1.      De visites de musées trop longues tu ne feras point. La course-poursuite avec le temps, passer d’un musée à un autre pour profiter de son pass touristique est clairement à oublier. Avec nos pitchounes, le contrat est clair : pas question de sacrifier une glace à un musée. N’empêche, visiter à Venise sans entrer nulle part donnerait la singulière et amère impression d’appartenir à ce troupeau, casquettes dans une main, canette de soda dans l’autre, dont le souvenir de Venise se résumera à l’arrivée sur la place Saint-Marc et… au départ de la place Saint-Marc. N’empêche qu’elle est belle cette place ! Pour profiter de la visite, j’enfile mon costume de conteurs, eh oui, barbe fleurie, voix de ménestrel et en avant la Musique. Le pont des soupirs ? « Les méchants passaient d’une rive à l’autre pour être jugé dans cette grande pièce dans laquelle vous vous êtes assises tout à l’heure.
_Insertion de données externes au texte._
-- ==== Sys2Proof/Machine/LinkEvents.lean ====
section
/-! DEFINITION. The Sheet Link byte by byte: the receiver (R166), the dispatch of an accepted frame (R167), and the transmitter (R173,
R175). -/

namespace Sys2Proof.Machine

/-! ## Dispatch -/

/-- A TABLE WRITE by its table id; an id of no table is refused FIELD RANGE once the body has 4 bytes (R169, R177, R179). -/
def State.tableRecord (tag table : Byte) (rest : List Byte) (s : State) : State :=
  match table.toNat with
  | 0 => s.mediaRecord tag rest
  | 1 => s.timingRecord tag rest
  | 2 => s.routeRecord tag rest
  | 3 => s.binRecord tag rest
  | 4 => s.towerRecord tag rest
  | 5 => s.noticeRecord tag rest
  | 6 => s.settingsRecord tag rest
  | _ => if 2 ≤ rest.length then s.refuse 0x14 tag .fieldRange else s.refuse 0x14 tag .badLength

/-- A QUERY ATTENTION by its mode (R163, R179). -/
def State.attentionRecord (tag mode : Byte) (s : State) : State :=
  if mode = 0 then s.peekRecord tag [] else if mode = 1 then s.takeRecord tag [] else s.refuse 0x15 tag .fieldRange

/-- A QUERY by its subject; an unknown one is refused FIELD RANGE (R171, R179). -/
def State.queryRecord (tag subject idx mode : Byte) (s : State) : State :=
  match subject.toNat with
  | 0 => s.queryStateRecord tag [idx, mode]
  | 1 => s.queryQueueRecord tag [idx, mode]
  | 2 => s.queryPathRecord tag [idx, mode]
  | 3 => s.queryTimingRecord tag [idx, mode]
  | 4 => s.queryCompilerRecord tag [idx, mode]
  | 5 => s.queryDeliveryRecord tag [idx, mode]
  | 6 => s.queryRouteRecord tag [idx, mode]
  | 7 => s.queryBinRecord tag [idx, mode]
  | 8 => s.queryTowerRecord tag [idx, mode]
  | 9 => s.attentionRecord tag mode
  | 10 => s.queryJobRecord tag [idx, mode]
  | 11 => s.queryMediaRecord tag [idx, mode]
  | 12 => s.querySettingsRecord tag [idx, mode]
  | _ => s.refuse 0x15 tag .fieldRange

/-- A CONTROL by its code; an unknown one is refused FIELD RANGE (R172, R179). -/
def State.controlRecord (tag code : Byte) (s : State) : State :=
  match code.toNat with
  | 0 => s.pauseRecord tag []
  | 1 => s.resumeRecord tag []
  | 2 => s.clearJamRecord tag []
  | 3 => s.releaseHoldRecord tag []
  | 4 => s.towerResetRecord tag []
  | 5 => s.standbyRecord tag []
  | 6 => s.wakeRecord tag []
  | 7 => s.resetControl tag []
  | _ => s.refuse 0x16 tag .fieldRange

/-- A record of a kind that is no inbound kind (R167). -/
def State.unknownKindRecord (kind tag : Byte) (s : State) : State := s.refuse kind tag .unknownKind

/-- The record of an accepted frame, by its kind and the bytes after its tag (R167, R176). -/
def State.record (kind tag : Byte) (rest : List Byte) (s : State) : State :=
  match kind.toNat with
  | 0x10 => s.sheetRecord tag rest
  | 0x11 => s.jobOpenRecord tag rest
  | 0x12 => s.jobCloseRecord tag rest
  | 0x13 => s.jobPurgeRecord tag rest
  | 0x14 =>
    match rest with
    | table :: rest => s.tableRecord tag table rest
    | [] => s.refuse 0x14 tag .badLength
  | 0x15 =>
    match rest with
    | [subject, idx, mode] => s.queryRecord tag subject idx mode
    | _ => s.refuse 0x15 tag .badLength
  | 0x16 =>
    match rest with
    | [code] => s.controlRecord tag code
    | _ => s.refuse 0x16 tag .badLength
  | _ => s.unknownKindRecord kind tag

/-- UNKNOWN_KIND (R167). -/
def execUnknownKind (kind tag : Byte) (_rest : List Byte) (s : State) : Host.Outcome State Fault Refusal :=
  s.does fun s => s.frameTaken.unknownKindRecord kind tag

/-! ## The receiver -/

/-- The receiver moves to a state other than HUNT, and the inter-byte timer starts again (R166). -/
def State.receive (r : Receiver) (s : State) : State :=
  { s with report := { s.report with link := { s.report.link with receiver := r, byteTimer := some s.now } } }

/-- The receiver returns to HUNT and the timer stops (R166). -/
def State.hunt (s : State) : State :=
  { s with report := { s.report with link := { s.report.link with receiver := .hunt, byteTimer := none } } }

/-- The frame is discarded with LINK FRAME and an error kind: 0 TIMEOUT, 1 LENGTH, 2 CHECK (R166, R179). -/
def State.frameError (kind : Nat) (s : State) : State := s.hunt.notify ⟨.linkFrame, some kind, none, none, none⟩ none

/-- A received body byte is kept; the last one leads to CHECK (R166). -/
def State.bodyByte (len kind : Byte) (got : List Byte) (b : Byte) (s : State) : State :=
  let got := got ++ [b]
  if got.length < len.toNat then s.receive (.body len kind got) else s.receive (.check len kind got)

/-- The check byte is taken: the frame is accepted and dispatched, or discarded (R166, R167). -/
def State.checkByte (len kind : Byte) (got : List Byte) (b : Byte) (s : State) : State :=
  if b = frameCheck len kind got then
    match got with
    | tag :: rest => s.frameTaken.record kind tag rest
    | [] => s.frameTaken
  else s.frameError 2

/-- One received byte, with its stop bit low or not, is taken by the state it finds (R166). -/
def State.takeByte (b : Byte) (stopLow : Bool) (s : State) : State :=
  match s.report.link.receiver with
  | .hunt => if !stopLow && b = 0xA5 then s.receive .length else s
  | .length =>
    if stopLow then s.frameError 2
    else if 1 ≤ b.toNat && b.toNat ≤ 60 then s.receive (.kind b)
    else s.frameError 1
  | .kind len => if stopLow then s.frameError 2 else s.receive (.body len b [])
  | .body len kind got => if stopLow then s.frameError 2 else s.bodyByte len kind got b
  | .check len kind got => if stopLow then s.frameError 2 else s.checkByte len kind got b

/-- RECEIVED_BYTE (R166): a byte with its stop bit high. -/
def execReceivedByte (byte : Byte) (s : State) : Host.Outcome State Fault Refusal :=
  s.does fun s => s.takeByte byte false

/-- BAD_FRAME (R166): a byte that discards the frame, by its value or by a low stop bit (log entry 6). -/
def execBadFrame (byte : Byte) (stopLow : Bool) (s : State) : Host.Outcome State Fault Refusal :=
  s.does fun s => s.takeByte byte stopLow

/-- INTER_BYTE_TIMEOUT (R166): more than 5 ms have passed after a byte, with the receiver not in HUNT. -/
def execInterByteTimeout (s : State) : Host.Outcome State Fault Refusal :=
  s.does fun s =>
    match s.report.link.byteTimer with
    | some start => (s.reach (start + Config.interByteTime + 1)).frameError 0
    | none => s

/-! ## The transmitter -/

/-- The transmitter begins a record (R175). -/
def Report.send (r : OutRec) (now : Nat) (p : Report) : Report := { p with link := { p.link with sending := some ⟨r, now⟩ } }

/-- The head of the queue leaves it (R173): as the occupancy falls below 16, BACKLOG is dropped and the sending test made. -/
def Report.leave (rest : List OutRec) (p : Report) : Report :=
  let falls := p.occupancy = Config.backlogMark
  let p := ({ p with link := { p.link with queue := rest } } : Report).syncBacklog
  if falls then p.sendingTest else p

/-- Whether a record at the head waits: a HELLO whose towers are not yet known (R143, R175). -/
def OutRec.waits : OutRec → Bool
  | .hello _ none => true
  | _ => false

/-- The idle transmitter begins the FEED slot's record, or the queue head (R175). -/
def Report.transmit (now : Nat) (p : Report) : Report :=
  match p.feed.slot with
  | some f => ({ p with feed := { p.feed with slot := none } } : Report).send (.feed f) now
  | none =>
    match p.link.queue with
    | [] => p
    | r :: rest => if r.waits then p else (p.send r now).leave rest

/-- TRANSMIT_BEGIN (R175): nothing is begun while a record is being sent. -/
def execTransmitBegin (s : State) : Host.Outcome State Fault Refusal :=
  s.does fun s =>
    match s.report.link.sending with
    | some _ => s
    | none => { s with report := s.report.transmit s.now }

/-- The tick by which the frame being sent is complete (R165). -/
def Sending.doneAt (x : Sending) : Nat := x.start + ceilDiv (x.record.frame.length * 1000) 23040

/-- TRANSMIT_DONE (R175): the frame completes, and the transmitter is idle. -/
def execTransmitDone (s : State) : Host.Outcome State Fault Refusal :=
  s.does fun s =>
    match s.report.link.sending with
    | some x =>
      let s := s.reach x.doneAt
      { s with report := { s.report with link := { s.report.link with sending := none } } }
    | none => s

end Sys2Proof.Machine
end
Vous étiez à la place des méchants d’ailleurs. Bouh ». Le palais des Doges ? « Regardez cette carte au mur. Elle est inversée par rapport au globe de la maison. Et ici ces hallebardes servaient à défendre la cité de Venise contre les invasions. « C’est quoi une invasion, papa ? ». « C’est quand un pays cherche à entrer dans un autre pays, sans y être autorisé. Venise, ville riche, attirait les convoitises, et a développé de nombreuses techniques pour se défendre ». Au musée Guggenheim, rappeler que c'est la même licence de marque (à adapter selon le vocabulaire de l'enfant) que ceux de Bilbao, NewYork et Berlin, "eh oui, tu sais Berlin, le zoo où il y a des pandas". Essayer aussi de les faire asseoir ailleurs que sur les sculptures installées en plein milieu de la cour. Cela fait mauvais genre et donne une bien piètre image de la France qui n'en a pas besoin. Le Palazzo Grassi ? C’est de l’art contemporain. Pas de dépaysement, cela ressemble étrangement aux dessins des copines de grande section.
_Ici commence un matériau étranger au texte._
-- ==== Sys2Proof/Machine/BinEvents.lean ====
section
/-! DEFINITION. Qualified changes of the bin sensors (R110 to R112), of the reject tray sensors (R150, R152), and the wake event a change
at a tower may give (R122). -/

namespace Sys2Proof.Machine

/-! ## Wake events -/

/-- A qualified change at a wake-enabled tower in STANDBY wakes the part (R122, R147). -/
def State.wakeEvent (t : Fin 4) (s : State) : State :=
  if s.run.op = .standby && s.chain.towers[t].wakeEnable then s.enterWaking else s

/-- The wake event of a change at a bin; bin 0 gives none (R122). -/
def State.wakeByBin (b : Fin 41) (s : State) : State :=
  match towerOf b with
  | some t => s.wakeEvent t
  | none => s

/-! ## The present sensor -/

/-- An empty of a bin (R110). -/
def State.binEmptied (b : Fin 41) (s : State) : State :=
  let x := s.bins[b]
  let s := s.notify ⟨.binEmptied, some b.val, some x.fill, some x.count, none⟩ (towerOf b)
  ((s.updateBin b fun x => { x with fill := 0, count := 0, nextSide := .left }).cursorReturn b).binEvent b

/-- The present sensor of a bin takes a qualified state (R110): clear from covered is an empty, and so is a first clear with fill above
0; nothing else is. Bin 0's sensor is an input of the part, which reads so (log entry 20). -/
def State.presentQualified (b : Fin 41) (v : Bool) (s : State) : State :=
  let x := s.bins[b]
  let s := s.modBin b fun x => { x with present := .qualified v }
  let s := { s with pins := { s.pins with bin0Present := if b = 0 then v else s.pins.bin0Present } }
  if !v && (x.present.state = some true || (x.present.state = none && 0 < x.fill)) then s.binEmptied b else s

/-! ## The full sensor -/

/-- The fill a re-reference gives (R112). -/
def Bin.rereferenced (x : Bin) : Nat := x.capacity - x.margin - 1

/-- A bin as its full sensor takes a qualified state (R111, R112). -/
def Bin.fullQualified (v : Bool) (x : Bin) : Bin :=
  { x with
    full := .qualified v
    fill :=
      if v then max x.fill x.capacity
      else if x.full.state = some true && x.present.state = some true then x.rereferenced
      else x.fill }

/-- The full sensor of a bin takes a qualified state (R111); a re-reference has its cursor-return test and bin event (R112). That the test
comes before the event is the model's choice, for R112 and R98 fix no order (log entry 47). -/
def State.fullQualified (b : Fin 41) (v : Bool) (s : State) : State :=
  let x := s.bins[b]
  let s := s.updateBin b (Bin.fullQualified v)
  let s := { s with pins := { s.pins with bin0Full := if b = 0 then v else s.pins.bin0Full } }
  if !v && x.full.state = some true && x.present.state = some true then (s.cursorReturn b).binEvent b else s

/-! ## The commands -/

/-- Whether a tower is polled: it is present, and no enumeration runs (R117, R118). -/
def State.polled (t : Fin 4) (s : State) : Bool := s.chain.towers[t].present && s.chain.enum.isNone

/-- Whether the bin's sensors are sampled (R109, R117): a tower's only while it is polled, its supply on. -/
def State.sampled (b : Fin 41) (s : State) : Bool :=
  match towerOf b with
  | none => true
  | some t => s.polled t && s.chain.towers[t].state ≠ .unpowered

/-- BIN_EMPTY (R110): the present sensor qualifies clear. -/
def execBinEmpty (b : Fin 41) (s : State) : Host.Outcome State Fault Refusal :=
  s.does fun s =>
    if s.sampled b && s.bins[b].present.state ≠ some false then (s.presentQualified b false).wakeByBin b else s

/-- BIN_PRESENT_COVERED (R110): the present sensor qualifies covered. -/
def execBinPresentCovered (b : Fin 41) (s : State) : Host.Outcome State Fault Refusal :=
  s.does fun s =>
    if s.sampled b && s.bins[b].present.state ≠ some true then (s.presentQualified b true).wakeByBin b else s

/-- BIN_FULL_SENSOR_COVERED (R111). -/
def execBinFullSensorCovered (b : Fin 41) (s : State) : Host.Outcome State Fault Refusal :=
  s.does fun s =>
    if s.sampled b && s.bins[b].full.state ≠ some true then (s.fullQualified b true).wakeByBin b else s

/-- Whether a clear full sensor would be a re-reference (R112). -/
def Bin.rereferences (x : Bin) : Bool := x.full.state = some true && x.present.state = some true

/-- BIN_FULL_SENSOR_CLEAR (R111): the full sensor qualifies clear, and it is no re-reference. -/
def execBinFullSensorClear (b : Fin 41) (s : State) : Host.Outcome State Fault Refusal :=
  s.does fun s =>
    if s.sampled b && s.bins[b].full.state ≠ some false && !s.bins[b].rereferences then (s.fullQualified b false).wakeByBin b
    else s

/-- RE_REFERENCE (R112): the full sensor qualifies clear with the present sensor covered. -/
def execReReference (b : Fin 41) (s : State) : Host.Outcome State Fault Refusal :=
  s.does fun s => if s.sampled b && s.bins[b].rereferences then (s.fullQualified b false).wakeByBin b else s

/-! ## The reject tray -/

/-- REJECT_NEAR_FULL_CHANGE (R152): governor condition G2 follows the sensor. -/
def execRejectNearFullChange (covered : Bool) (s : State) : Host.Outcome State Fault Refusal :=
  s.does fun s =>
    if s.rejectNear.state = some covered then s
    else { s with rejectNear := .qualified covered, pins := { s.pins with rejectNear := covered } }.recombine

/-- REJECT_FULL_CHANGE (R150): REJECT FULL stands while the sensor is qualified covered. -/
def execRejectFullChange (covered : Bool) (s : State) : Host.Outcome State Fault Refusal :=
  s.does fun s =>
    if s.rejectFull.state = some covered then s
    else
      { s with rejectFull := .qualified covered, pins := { s.pins with rejectFull := covered } }.setReason .rejectFull covered

end Sys2Proof.Machine
end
2.      Géraldine et Agathe tu n’appelleras point tes filles. Bon, oui je sais, ce n’est pas forcément à la portée de tout le monde, mais notre benjamine se prénomme Venise. Comment cela ce n’est pas un prénom ? Dedieu ! Dans les années 30, une dizaine de familles donnait ce magnifique prénom à leur enfant. En plus, à l’école, au niveau rime c’est plutôt sympa : cerise, friandise, surprise… Nul besoin de vous faire un dessin. La petite est restée émoustillée de sa visite dans SA ville. Pour visiter Saint Petersbourg, ce sera une autre paire de manches.
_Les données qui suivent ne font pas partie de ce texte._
-- ==== Sys2Proof/Safety.lean ====
section
/-! DEFINITION. What counts as a sound part: the bounds and agreements the manual states of the whole part, block by block, and the few
notions the statements share. -/

namespace Sys2Proof.Machine

/-! ## Notions the statements share -/

/-- RESETn is high: the part takes commands (R141). -/
def State.live (s : State) : Prop := s.run.resetLow = false

/-- An answer would be admitted to the outbound queue (R174). -/
def State.answers (s : State) : Prop := s.report.link.queue.length < Config.answerMark

/-- No set is HELD anywhere, so that a bin event finds nothing to re-evaluate (R131). -/
def State.noneHeld (s : State) : Prop := s.delivery.shelf ≠ .occupied ∧ s.delivery.compilerHold = none

/-- A cause is set in the attention summary (R157). -/
def State.latched (c : Cause) (s : State) : Prop := c ∈ s.report.notice.flags

/-- A hold reason stands (R150). -/
def State.stands (r : Reason) (s : State) : Prop := r ∈ s.report.feed.reasons

/-- `t` is `s` with nothing changed but the reports, the idle timer, and the standby timer that every frame restarts (R145, R146). -/
def State.onlyReports (s t : State) : Prop :=
  t = { s with report := t.report, run := { s.run with idle := t.run.idle, standby := t.run.standby } }

/-- `t` is `s` after a record whose answer `r` joins the outbound queue: nothing else changes but BACKLOG, the receiver, and the two timers
that a frame acts on (R145, R146, R166 to R168, R171, R173). -/
def State.answered (r : OutRec) (s t : State) : Prop :=
  t = { s.frameTaken with
    report := { s.frameTaken.report with
      feed := t.report.feed, link := { s.frameTaken.report.link with queue := s.report.link.queue ++ [r] } }
    run := { s.frameTaken.run with idle := t.run.idle } } ∧
    (∀ x, x ≠ .backlog → (t.stands x ↔ s.stands x)) ∧ (t.stands .backlog ↔ 16 ≤ s.report.link.queue.length + 1)

/-- The command `c` is refused (R167, R168): its REFUSE joins the outbound queue, and nothing else happens. -/
def State.refuses (c : Instr) (kind tag : Byte) (reason : RefuseReason) (s : State) : Prop :=
  ∃ t, exec c s = .next t ∧ s.answered (.refuse kind tag reason) t

/-! ## The governor, the idle part, and what is handed to the Notice Unit -/

/-- The condition G1 to G6 of the governor holds (R152). -/
def State.condition (s : State) : Fin 6 → Prop
  | 0 => s.stapler.count < s.stapler.low
  | 1 => s.rejectNear.state = some true
  | 2 => s.binState 0 = .nearFull ∨ s.binState 0 = .full
  | 3 => s.delivery.shelf = .occupied
  | 4 => s.report.gov.threshold ≤ s.fullCount
  | 5 => ∃ k : Fin 4, s.chain.towers[k].state = .doorOpen

/-- The selected conditions combine to true (R152): one of them in mode ANY, all of them in mode ALL, none being selected in neither. -/
def State.combines (s : State) : Prop :=
  let g := s.report.gov
  let selected := fun i : Fin 6 => g.selection.getLsbD i.val = true
  (∃ i, selected i) ∧
    ((g.allMode = true ∧ ∀ i, selected i → s.condition i) ∨ (g.allMode = false ∧ ∃ i, selected i ∧ s.condition i))

/-- `g'` is what the governor `g` makes of its combination at the tick `now` (R153): an unchanged one changes nothing; one that becomes true
starts the timer, or raises at once with D = 0; one that becomes false stops it; while raised, one that becomes false starts the timer, or
drops at once with WAIT clear or D = 0, and one that becomes true stops it. -/
def Governor.follows (now : Nat) (g g' : Governor) : Prop :=
  let becomes := fun (raised : Bool) (timer : Timer) => g' = { g with comb := g'.comb, raised := raised, timer := timer }
  (g'.comb = g.comb → g' = g) ∧
    (g.raised = false → g.comb = false → g'.comb = true → g.d = 0 → becomes true none) ∧
    (g.raised = false → g.comb = false → g'.comb = true → g.d ≠ 0 → becomes false (some now)) ∧
    (g.raised = false → g.comb = true → g'.comb = false → becomes false none) ∧
    (g.raised = true → g.comb = true → g'.comb = false → g.wait = false ∨ g.d = 0 → becomes false none) ∧
    (g.raised = true → g.comb = true → g'.comb = false → g.wait = true → g.d ≠ 0 → becomes true (some now)) ∧
    (g.raised = true → g.comb = false → g'.comb = true → becomes true none)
3.      De photos tu ne les priveras point. Avec mon Nikon-numérique-infrarouge-wifi-allume-cigare-réfrigérateur portatif, je n’emballe pas à coup sûr, mais je fais de belles photos (voir ci-dessous, oui je sais les belles je les ai gardées pour notre album). Pour les enfants, c’est pareil. Jouer avec ses doigts en carré en faisant clic-clac c’est Kodak, cela va bien deux minutes 15, le temps pour le Quinze de la Rose de doucher les espoirs français. Direction, un magasin de photos, il paraît que cela existe encore, pour se procurer deux appareils jetables et les offrir à nos petiotes. « Voilà c’est pour vous. 27 poses au total. Vous photographiez ce que vous voulez. On les développera à notre retour ». Résultat : des poses infinies, « mais souris, papa », et la moitié de la pellicule disparue dans les limbes du Pacifique (jeu de mot littéraire). Mais des souvenirs garantis 100% maison.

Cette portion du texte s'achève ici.